Every co-worker I've told this too has nearly split their sides laughing and I want to know if I'm the only person this happens to, or if my fellow Escapists have had similar, or god help us, even weirder encounters of the human kind?
(I did a search, no matching threads in the past, and I've been dying to type this out but never had the patience until now. Also I wish this were a fabrication, it's certainly absurd enough to raise that accusation, but I swear it's 100% genuine.)
So the first guy walks up to the counter, and starts stammering. Epic stammering. Trying desperately to get his story out he kicks off the lies saying that I had just shifted with two non-existent and conveniently uncharacterized co-workers, and I wasn't here just minutes earlier when they swore they'd give him $20 cash for "this game".
Now let me describe "this game", or as he called it, "dis gyam". It's round. It fits between your pointer finger and thumb.

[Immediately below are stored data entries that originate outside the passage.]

-- ==== Sys2Proof/Laws/KeepsFrames.lean ====
section
/-!
SUPPORT. Every operation keeps the pieces of State it does not name, and the canonical form (Keeps): parsing, forwarding, interrupts, times, trunks, domains, port rules.
Each lemma follows its definition, rule by rule.
-/
set_option Elab.async false
namespace Sys2Proof.Machine

/-! ### Machine/Parse.lean -/

theorem State.prsCnt_keeps {ar : List Area} {s t : State} (h : Keeps ar s t) (hh : Nat) (k : Nat)
    (hp : Allows ar [.regs] := by first | assumption | (refine Allows.mono ?_ (by assumption); decide)) :
    Keeps ar s (State.prsCnt t hh k) := by
  unfold State.prsCnt
  repeat' first
    | with_reducible assumption
    | exact Allows.mono (by decide) hp
    | with_reducible apply State.cnt_keeps

theorem State.writeTrace_keeps {ar : List Area} {s t : State} (h : Keeps ar s t) (hh : Nat) (q : Parse)
    (hp : Allows ar [.regs] := by first | assumption | (refine Allows.mono ?_ (by assumption); decide)) :
    Keeps ar s (State.writeTrace t hh q) := by
  unfold State.writeTrace
  repeat' first
    | with_reducible assumption
    | exact Allows.mono (by decide) hp
    | with_reducible intro _
    | with_reducible apply State.fsets_keeps
    | with_reducible apply State.raise_keeps
    | with_reducible apply State.wr_keeps
    | with_reducible apply Keeps.forEach

theorem State.parseEnd_keeps {ar : List Area} {s t : State} (h : Keeps ar s t) (hh : Nat) (fid : Nat) (q : Parse)
    (hp : Allows ar [.regs, .frames, .pipes] := by first | assumption | (refine Allows.mono ?_ (by assumption); decide)) :
    Keeps ar s (State.parseEnd t hh fid q) := by
  unfold State.parseEnd
  repeat' first
    | with_reducible assumption
    | exact Allows.mono (by decide) hp
    | with_reducible apply State.checkSums_keeps
    | with_reducible apply State.prsCnt_keeps
    | with_reducible apply State.setFrame_keeps
    | with_reducible apply State.setPipe_keeps
    | with_reducible apply State.writeTrace_keeps
    | with_reducible apply Keeps.ite

theorem State.loadCtlWrite_keeps {ar : List Area} {s t : State} (h : Keeps ar s t) (data : Word)
    (hp : Allows ar [.regs, .stage, .slv, .out, .gload] := by first | assumption | (refine Allows.mono ?_ (by assumption); decide)) :
    Keeps ar s (State.loadCtlWrite data t) := by
  unfold State.loadCtlWrite
  repeat' first
    | with_reducible assumption
    | exact Allows.mono (by decide) hp
    | with_reducible intro _
    | with_reducible apply State.fset_keeps
    | with_reducible apply State.fsets_keeps
    | with_reducible apply State.hostRead_keeps
    | with_reducible apply State.setGload_keeps
    | with_reducible apply State.writeFields_keeps
    | with_reducible apply Keeps.forEach
    | with_reducible apply Keeps.ite

theorem State.nodeDataRead_keeps {ar : List Area} {s t : State} (h : Keeps ar s t) (hh : Nat)
    (hp : Allows ar [.regs, .slv] := by first | assumption | (refine Allows.mono ?_ (by assumption); decide)) :
    Keeps ar s (State.nodeDataRead hh t) := by
  unfold State.nodeDataRead
  repeat' first
    | with_reducible assumption
    | exact Allows.mono (by decide) hp
    | with_reducible apply State.answer_keeps
    | with_reducible apply State.deny_keeps
    | with_reducible apply State.fset_keeps
    | with_reducible apply State.fsets_keeps
    | with_reducible apply Keeps.ite

/-! ### Machine/ForwardOps.lean -/

theorem State.clsCnt_keeps {ar : List Area} {s t : State} (h : Keeps ar s t) (hh : Nat) (k : Nat)
    (hp : Allows ar [.regs] := by first | assumption | (refine Allows.mono ?_ (by assumption); decide)) :
    Keeps ar s (State.clsCnt t hh k) := by
  unfold State.clsCnt
  repeat' first
    | with_reducible assumption
    | exact Allows.mono (by decide) hp
    | with_reducible apply State.cnt_keeps

theorem State.setEm_keeps {ar : List Area} {s t : State} (h : Keeps ar s t) (hh : Nat) (l : List EmEnt)
    (hp : Allows ar [.ems] := by first | assumption | (refine Allows.mono ?_ (by assumption); decide)) :
    Keeps ar s (State.setEm t hh l) := by
  unfold State.setEm
  repeat' first
    | with_reducible assumption
    | exact Allows.mono (by decide) hp
    | with_reducible apply State.setEms_keeps

theorem State.emMayWrite_keeps {ar : List Area} {s t : State} (h : Keeps ar s t) (hh : Nat) (key : List Byte)
    (hp : Allows ar [.regs] := by first | assumption | (refine Allows.mono ?_ (by assumption); decide)) :
    Keeps ar s (State.emMayWrite t hh key).2 := by
  unfold State.emMayWrite
  repeat' first
    | with_reducible assumption
    | exact Allows.mono (by decide) hp
    | with_reducible apply State.denyRegion_keeps
    | with_reducible apply Keeps.ite
    | refine Keeps.snd ?_ (by assumption)
    | refine Keeps.snd2 ?_ (by assumption)
    | split

theorem State.emChange_keeps {ar : List Area} {s t : State} (h : Keeps ar s t) (hh : Nat) (key : List Byte) (f : List EmEnt → List EmEnt)
    (hp : Allows ar [.regs, .ems] := by first | assumption | (refine Allows.mono ?_ (by assumption); decide)) :
    Keeps ar s (State.emChange t hh key f) := by
  unfold State.emChange
  repeat' first
    | with_reducible assumption
    | exact Allows.mono (by decide) hp
    | with_reducible intro _
    | with_reducible apply State.emMayWrite_keeps
    | with_reducible apply State.setEm_keeps
    | with_reducible apply Keeps.forEach
    | with_reducible apply Keeps.ite

theorem State.emLookup_keeps {ar : List Area} {s t : State} (h : Keeps ar s t) (hh : Nat) (fwd : Bool) (key : List Byte)
    (hp : Allows ar [.regs] := by first | assumption | (refine Allows.mono ?_ (by assumption); decide)) :
    Keeps ar s (State.emLookup t hh fwd key).2 := by
  unfold State.emLookup
  repeat' first
    | with_reducible assumption
    | exact Allows.mono (by decide) hp
    | with_reducible apply State.denyRegion_keeps
    | with_reducible apply Keeps.ite
    | refine Keeps.snd ?_ (by assumption)
    | refine Keeps.snd2 ?_ (by assumption)
    | split

theorem State.emHit_keeps {ar : List Area} {s t : State} (h : Keeps ar s t) (hh : Nat) (e : EmEnt)
    (hp : Allows ar [.regs, .ems] := by first | assumption | (refine Allows.mono ?_ (by assumption); decide)) :
    Keeps ar s (State.emHit t hh e) := by
  unfold State.emHit
  repeat' first
    | with_reducible assumption
    | exact Allows.mono (by decide) hp
    | with_reducible intro _
    | with_reducible apply State.clsCnt_keeps
    | with_reducible apply State.emChange_keeps
    | with_reducible apply Keeps.ite

theorem State.bridge_keeps {ar : List Area} {s t : State} (h : Keeps ar s t) (hh : Nat) (f : Frame) (a : Act)
    (hp : Allows ar [.regs, .ems] := by first | assumption | (refine Allows.mono ?_ (by assumption); decide)) :
    Keeps ar s (State.bridge t hh f a).2.2 := by
  unfold State.bridge
  repeat' first
    | with_reducible assumption
    | exact Allows.mono (by decide) hp
    | with_reducible apply State.clsCnt_keeps
    | with_reducible apply State.emHit_keeps
    | with_reducible apply State.emLookup_keeps
    | with_reducible apply Keeps.ite
    | refine Keeps.snd ?_ (by assumption)
    | refine Keeps.snd2 ?_ (by assumption)
    | (lift_lets; intro x; clear_value x)
    | with_reducible apply hx
    | split
    | dsimp only

theorem State.resolve_keeps {ar : List Area} {s t : State} (h : Keeps ar s t) (r : Route)
    (hp : Allows ar [.regs, .ems] := by first | assumption | (refine Allows.mono ?_ (by assumption); decide)) :
    Keeps ar s (State.resolve t r).2 := by
  unfold State.resolve
  dsimp only
  repeat' first
    | with_reducible assumption
    | exact Allows.mono (by decide) hp
    | with_reducible apply State.clsCnt_keeps
    | with_reducible apply State.bridge_keeps
    | split

theorem State.recover_keeps {ar : List Area} {s t : State} (h : Keeps ar s t) (hh : Nat) (e : Nat) (n : Nat) (f : Frame)
    (hp : Allows ar [.regs, .cls] := by first | assumption | (refine Allows.mono ?_ (by assumption); decide)) :
    Keeps ar s (State.recover t hh e n f).2 := by
  unfold State.recover
  repeat' first
    | with_reducible assumption
    | exact Allows.mono (by decide) hp
    | with_reducible apply State.clsCnt_keeps
    | with_reducible apply State.setCls_keeps
    | refine Keeps.snd ?_ (by assumption)
    | refine Keeps.snd2 ?_ (by assumption)
    | (lift_lets; intro x; clear_value x)
    | with_reducible apply hx
    | split
    | dsimp only

theorem State.toPort_keeps {ar : List Area} {s t : State} (h : Keeps ar s t) (r : Route) (p : Nat) (chan : Nat) (multi : Bool)
    (hp : Allows ar [.regs, .ports, .cls, .qps] := by first | assumption | (refine Allows.mono ?_ (by assumption); decide)) :
    Keeps ar s (State.toPort t r p chan multi) := by
  unfold State.toPort
  repeat' first
    | with_reducible assumption
    | exact Allows.mono (by decide) hp
    | with_reducible apply State.cnt_keeps
    | with_reducible apply State.enqueue_keeps
    | with_reducible apply State.fsat_keeps
    | with_reducible apply State.hostDone_keeps
    | with_reducible apply State.recover_keeps
    | with_reducible apply Keeps.ite
    | with_reducible apply hx
    | split

theorem State.toQueue_keeps {ar : List Area} {s t : State} (h : Keeps ar s t) (r : Route) (q : Nat)
    (hp : Allows ar [.frames, .qps] := by first | assumption | (refine Allows.mono ?_ (by assumption); decide)) :
    Keeps ar s (State.toQueue t r q) := by
  unfold State.toQueue
  repeat' first
    | with_reducible assumption
    | exact Allows.mono (by decide) hp
    | with_reducible apply State.setFrame_keeps
    | with_reducible apply State.setQp_keeps
    | with_reducible apply Keeps.ite

theorem State.tagThread_keeps {ar : List Area} {s t : State} (h : Keeps ar s t) (r : Route)
    (hp : Allows ar [.frames, .emem] := by first | assumption | (refine Allows.mono ?_ (by assumption); decide)) :
    Keeps ar s (State.tagThread t r) := by
  unfold State.tagThread
  repeat' first
    | with_reducible assumption
    | exact Allows.mono (by decide) hp
    | with_reducible intro _
    | with_reducible apply State.eput_keeps
    | with_reducible apply State.eput_keeps
    | with_reducible apply State.setFrame_keeps
    | with_reducible apply Keeps.forEach
    | with_reducible apply Keeps.ite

And is completely invisible.
He held out his empty hand as if holding a game between his two fingers, insisting that "g-g-g-guy inna, inna, inna, dis d-d-d-d-d-dis dis guy, d-d-d-d-d-dis guy inna girl, g-guy-g-g-g-g-guyinna g-g-guyinnag-guyinnag-guyinnagi-g-g-guyinnagirl." he forced out, pushing his hand further over the counter toward me insistently. "Guy inna girl! 'Dey-d-'dey-d-d-d-dey guyinnagirl! 'dey-d-d-dey sid-dey sid!-dey-d-dey-dey sid! Twenty dollas!" Finally believing he'd gotten his point across, as his eyes focused on a brick on the wall behind me as if he'd spotted Solid Snake ducking under a packing crate.
Then his friend spoke up in his defense. This friend had a jacket on for the pouring rain whereas his compatriot had none and was soaked from head to toe. "'Dey wuz heee, 'dey sid twenty dollas!" he managed before completely losing focus and staggering toward the PS3 section immediately upon his statement.
By this point the first crackhead had started drooling and staring at the ceiling, his hand still holding the imaginary game. I thought he was going to completely forget where he was and leave my counter so I could tend the next customers who'd formed a line by this point and were quietly snickering to themselves about these two fiends but he made eye contact again and pushed himself toward the counter again, this time finally making his way to the register, probably expecting money to come out by this point.
"So haw much weel ya gimma 'fo eet? C-cu-cuz d-d-da-da gai-da guy innagirl-guyinnagirl, dey-si-dey-dey sid-" and I cut him off there, raising my hand.
"Sir for one, only one person works in this store per day." I started.
He blinked, eyes rolling in different directions as he tries to refocus, "But da guyinnagirl-"
"Second," I said, cutting him off, "This is your first time in the store today. And third," I paused a moment to make sure he was listening, "you're not holding a game in your hand."
It was finally at this point he actually looked at his hand. On reflection I shouldn't have been as flummoxed as I found myself when he said, "Fuck yoo tawkin' 'bout? Tha gyam's raat heeya!" he said, pushing his empty fingers at me. He stumbled as his chest bounced him off the counter and he fell onto his friend. They got into an incoherent argument as they pushed their way out of my now crowded and hysterically laughing store full of customers.
Every co-worker I've told this too has nearly split their sides laughing and I want to know if I'm the only person this happens to, or if my fellow Escapists have had similar, or god help us, even weirder encounters of the human kind?
(I did a search, no matching threads in the past, and I've been dying to type this out but never had the patience until now. Also I wish this were a fabrication, it's certainly absurd enough to raise that accusation, but I swear it's 100% genuine.)